[Directions] Below are the records; copy exactly the stretch from the line containing "t.result = .failed (.clockRegistrationFailed" through the line containing "(need → s.env.adjNow = .absent →", both ends included, and nothing else.
### Source material ###
/-- R142, R145, R149: whatever the environment answers, a run that ends Programmed leaves the mode
field, the delay fields, the inversion, the reference enable and, in the RGMII family, the gate and
a divisor of the table as the configuration has them, keeps bit 3 and bits [31:25], clears the
calibration fields under the decided mask, and sets ADJ_ENABLE only with the adjustment clock
started. -/
def Obligations.ProgrammedRunSetsConfiguredFields : Prop :=
  ∀ s t : State, HostAlone s → exec .orchInit s = .next t → t.result = .programmed →
    let fam := s.params.family
    let mode := phyModeOf s.desc.mode
    (t.reg0 &&& ~~~(modeKeep fam) = modeValue fam mode) ∧
    (t.reg0 &&& 0x00006060 = delayValue mode (s.desc.txDelay.getD 2) (s.desc.rxDelay.getD 0)) ∧
    (invBit t.reg0 = decide (mode = .rmii)) ∧ refBit t.reg0 = true ∧
    (mode ≠ .rmii → gateBit t.reg0 = true ∧ 2 ≤ divRaw t.reg0 ∧ t.chain = .built 1) ∧
    (mode = .rmii → t.reg0 &&& 0x00000790 = s.reg0 &&& 0x00000790 ∧ t.chain = .built 0) ∧
    (t.reg0 &&& 0xFE000008 = s.reg0 &&& 0xFE000008) ∧
    (s.params.delayMask = .clearsCalibration → t.reg0 &&& 0x01FF8000 = 0) ∧
    (adjEnBit t.reg0 = true → t.adjEnabled = true)

/-- R120, R121, R122, R127, R130: ORCH.INIT reports the first error of the order of R130. An rx delay
outside 0 and 2 is rejected before any transaction, clock operation or draw: nothing changes but the
configuration acquired (its adjustment clock not yet looked up: log 21) and the outcome of the run (a
chain that stood before stays: log 42). Then come the lookup of the adjustment clock, whose handle is
held from then on where the clock is present; the lookups of the parents; the registrations; the mode;
a missing adjustment clock, where step 4 asks for it, or its enable that fails; the rate set; the
enable of the chain. Each answer of the environment leads to its own error, whatever the answers after
it. -/
def Obligations.FirstFailureEndsTheRun : Prop :=
  (∀ (s : State) (rx : Word), s.agent = .host → s.result = .idle →
    s.desc.namesFamily = true → s.desc.rxDelay = some rx → rx ≠ 0 → rx ≠ 2 →
    exec .orchInit s = .next { s.failedWith (.invalidDelayValue rx) .validate with
      cfg := some ⟨phyModeOf s.desc.mode, s.params.family, s.desc.txDelay.getD 2, rx, .absent⟩ }) ∧
  (∀ s : State, HostAlone s → s.result = .idle → s.desc.namesFamily = true →
    (s.desc.rxDelay.getD 0 = 0 ∨ s.desc.rxDelay.getD 0 = 2) →
    let mode := phyModeOf s.desc.mode
    let need := needsAdjClock s mode (s.desc.rxDelay.getD 0)
    ∃ t, exec .orchInit s = .next t ∧
      (t.adjHeld = true ↔ s.adjHeld = true ∨ s.env.adjNow = .present) ∧
      (s.env.adjNow = .transient →
        t.result = .failed (.clockAcquisitionFailed .transient .adjustment) .acquireAdj) ∧
      (s.env.adjNow = .permanent →
        t.result = .failed (.clockAcquisitionFailed .permanent .adjustment) .acquireAdj) ∧
      (s.env.adjNow = .present ∨ s.env.adjNow = .absent →
        (s.env.lookupAt 0 = .transient →
          t.result = .failed (.clockAcquisitionFailed .transient .parent0) .chainBuild) ∧
        (s.env.lookupAt 0 = .permanent →
          t.result = .failed (.clockAcquisitionFailed .permanent .parent0) .chainBuild) ∧
        (s.env.lookupAt 0 = .ok → s.env.lookupAt 1 = .transient →
          t.result = .failed (.clockAcquisitionFailed .transient .parent1) .chainBuild) ∧
        (s.env.lookupAt 0 = .ok → s.env.lookupAt 1 = .permanent →
          t.result = .failed (.clockAcquisitionFailed .permanent .parent1) .chainBuild) ∧
        (s.env.lookupAt 0 = .ok → s.env.lookupAt 1 = .ok →
          (∀ k n, [Node.m250Sel, .m250Div, .fixedDiv2, .rgmiiTxEn][k]? = some n →
            NoFailure s k → s.env.failAt k = true →
            t.result = .failed (.clockRegistrationFailed n) .chainBuild) ∧
          (NoFailure s 4 → ∀ x, mode = .other x →
            t.result = .failed (.invalidPhyMode mode) .phymodeApply) ∧
          (NoFailure s 4 → (∀ x, mode ≠ .other x) →
            (need → s.env.adjNow = .absent →
              t.result = .failed (.missingMandatoryClock .adjustment) .timingApply) ∧
            (need → s.env.adjNow = .present → s.env.failAt 4 = true →
              t.result = .failed (.clockEnableFailed .adjustment) .timingApply) ∧
            (mode ≠ .rmii → (need → s.env.adjNow = .present ∧ s.env.failAt 4 = false) →
              ∀ k, (need → k = 5) → (¬ need → k = 4) →
                (s.env.failAt k = true → t.result = .failed .rateSetFailed .timingApply) ∧
                (s.env.failAt k = false → s.env.failAt (k + 1) = true →
                  t.result = .failed (.clockEnableFailed .rgmiiTx) .timingApply))))))

/-- R130, R131, R143: what a failing ORCH.INIT leaves, by the stage and kind it reports. The first
four rows of R143 leave PRG_ETH0 untouched; a failure of TIMING.APPLY leaves what R143 gives, in the
last row with the select, the divisor and the parents' rates of a member of Outcomes(125 MHz); in no
failing run is the gate or the reference enable written, the position advances or the chain is
enabled. It is said of runs that start with no chain and no adjustment clock started, as R143's table
has it (for others: log 26, 40, 42). -/
def Obligations.FailingRunLeavesStateOfTable : Prop :=
  ∀ (s t : State) (kind : ErrKind) (stage : Stage),
    HostAlone s → s.chain = .none → s.adjEnabled = false →
    exec .orchInit s = .next t → t.result = .failed kind stage →
    let fam := s.params.family
    let mode := phyModeOf s.desc.mode
    let dc := delayValue mode (s.desc.txDelay.getD 2) (s.desc.rxDelay.getD 0)
    let withMode := (s.reg0 &&& modeKeep fam) ||| modeValue fam mode
    let withDelay := (withMode &&& ~~~(delayMaskWord s) &&& 0xFFFFF7FF) ||| dc
    t.pos = s.pos ∧ t.reg1 = s.reg1 ∧ t.reg0 &&& 0x00001400 = s.reg0 &&& 0x00001400 ∧
    ((stage = .validate ∧ kind = .invalidDelayValue (s.desc.rxDelay.getD 0) ∧ t.reg0 = s.reg0 ∧
        t.chain = .none ∧ t.adjEnabled = false) ∨
      (stage = .acquireAdj ∧ (∃ v, kind = .clockAcquisitionFailed v .adjustment) ∧
        t.reg0 = s.reg0 ∧ t.chain = .none ∧ t.adjEnabled = false) ∨
      (stage = .chainBuild ∧
        ((∃ v p, (p = .parent0 ∨ p = .parent1) ∧ kind = .clockAcquisitionFailed v p) ∨
          ∃ n, kind = .clockRegistrationFailed n) ∧
        t.reg0 = s.reg0 ∧ t.chain = .none ∧ t.adjEnabled = false) ∨
      (stage = .phymodeApply ∧ kind = .invalidPhyMode mode ∧ t.reg0 = s.reg0 ∧
        t.chain = .built 0 ∧ t.adjEnabled = false) ∨
      (stage = .timingApply ∧
        (kind = .missingMandatoryClock .adjustment ∨ kind = .clockEnableFailed .adjustment) ∧
        t.reg0 = withMode ∧ t.chain = .built 0 ∧ t.adjEnabled = false) ∨
      (stage = .timingApply ∧ kind = .rateSetFailed ∧ t.reg0 = withDelay ∧
        t.chain = .built 0 ∧
        (t.adjEnabled = true ↔ needsAdjClock s mode (s.desc.rxDelay.getD 0))) ∨
      (stage = .timingApply ∧ kind = .clockEnableFailed .rgmiiTx ∧
        t.reg0 &&& ~~~rateBits = withDelay &&& ~~~rateBits ∧ t.chain = .built 0 ∧
        (∃ o, Outcomes s 250000000 o ∧ selBit t.reg0 = o.sel ∧ divRaw t.reg0 = o.div ∧
          t.p0 = o.p0 ∧ t.p1 = o.p1) ∧
        (t.adjEnabled = true ↔ needsAdjClock s mode (s.desc.rxDelay.getD 0))))

/-- R132, R155: ORCH.RELEASE after a finished run cannot fail: with an enabled chain it issues one
masked write that clears the gate, otherwise no transaction; the chain, the stages and all handles
are let go, the adjustment clock is stopped, and the run is idle at position 0; no other field of
PRG_ETH0 changes. Before that it is refused. That the list is no longer stopped, that the position is 0
although R42 advances it, and that the configuration stays held, is the model's reading (log 18); so
is that the parents go on as they were where the chain was not enabled (log 6). -/
def Obligations.OrchReleaseReturnsToIdle : Prop :=
  (∀ s : State, HostAlone s → (s.result = .programmed ∨ ∃ k g, s.result = .failed k g) →
    ∃ t, exec .orchRelease s = .next t ∧
      (s.chain.enabled = true →
        t.reg0 = s.reg0 &&& ~~~0x00000400 ∧ t.txns.length = s.txns.length + 2) ∧
      (s.chain.enabled = false →
        t.reg0 = s.reg0 ∧ t.txns = s.txns ∧ t.t = s.t ∧ t.env = s.env ∧
        t.run0 = s.run0 ∧ t.run1 = s.run1) ∧
      t = { s with
        reg0 := t.reg0
        chain := .none
        stages := []
        par0Held := false
        par1Held := false
        adjHeld := false
        adjEnabled := false
        run0 := t.run0
        run1 := t.run1
        result := .idle
        pos := 0
        stopped := false
        t := t.t
        txns := t.txns
        env := t.env }) ∧
  (∀ s : State, s.agent = .host → (s.result = .idle ∨ s.result = .running) →
    exec .orchRelease s = .refused .notFinished)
###
[Task output]
            t.result = .failed (.clockRegistrationFailed n) .chainBuild) ∧
          (NoFailure s 4 → ∀ x, mode = .other x →
            t.result = .failed (.invalidPhyMode mode) .phymodeApply) ∧
          (NoFailure s 4 → (∀ x, mode ≠ .other x) →
            (need → s.env.adjNow = .absent →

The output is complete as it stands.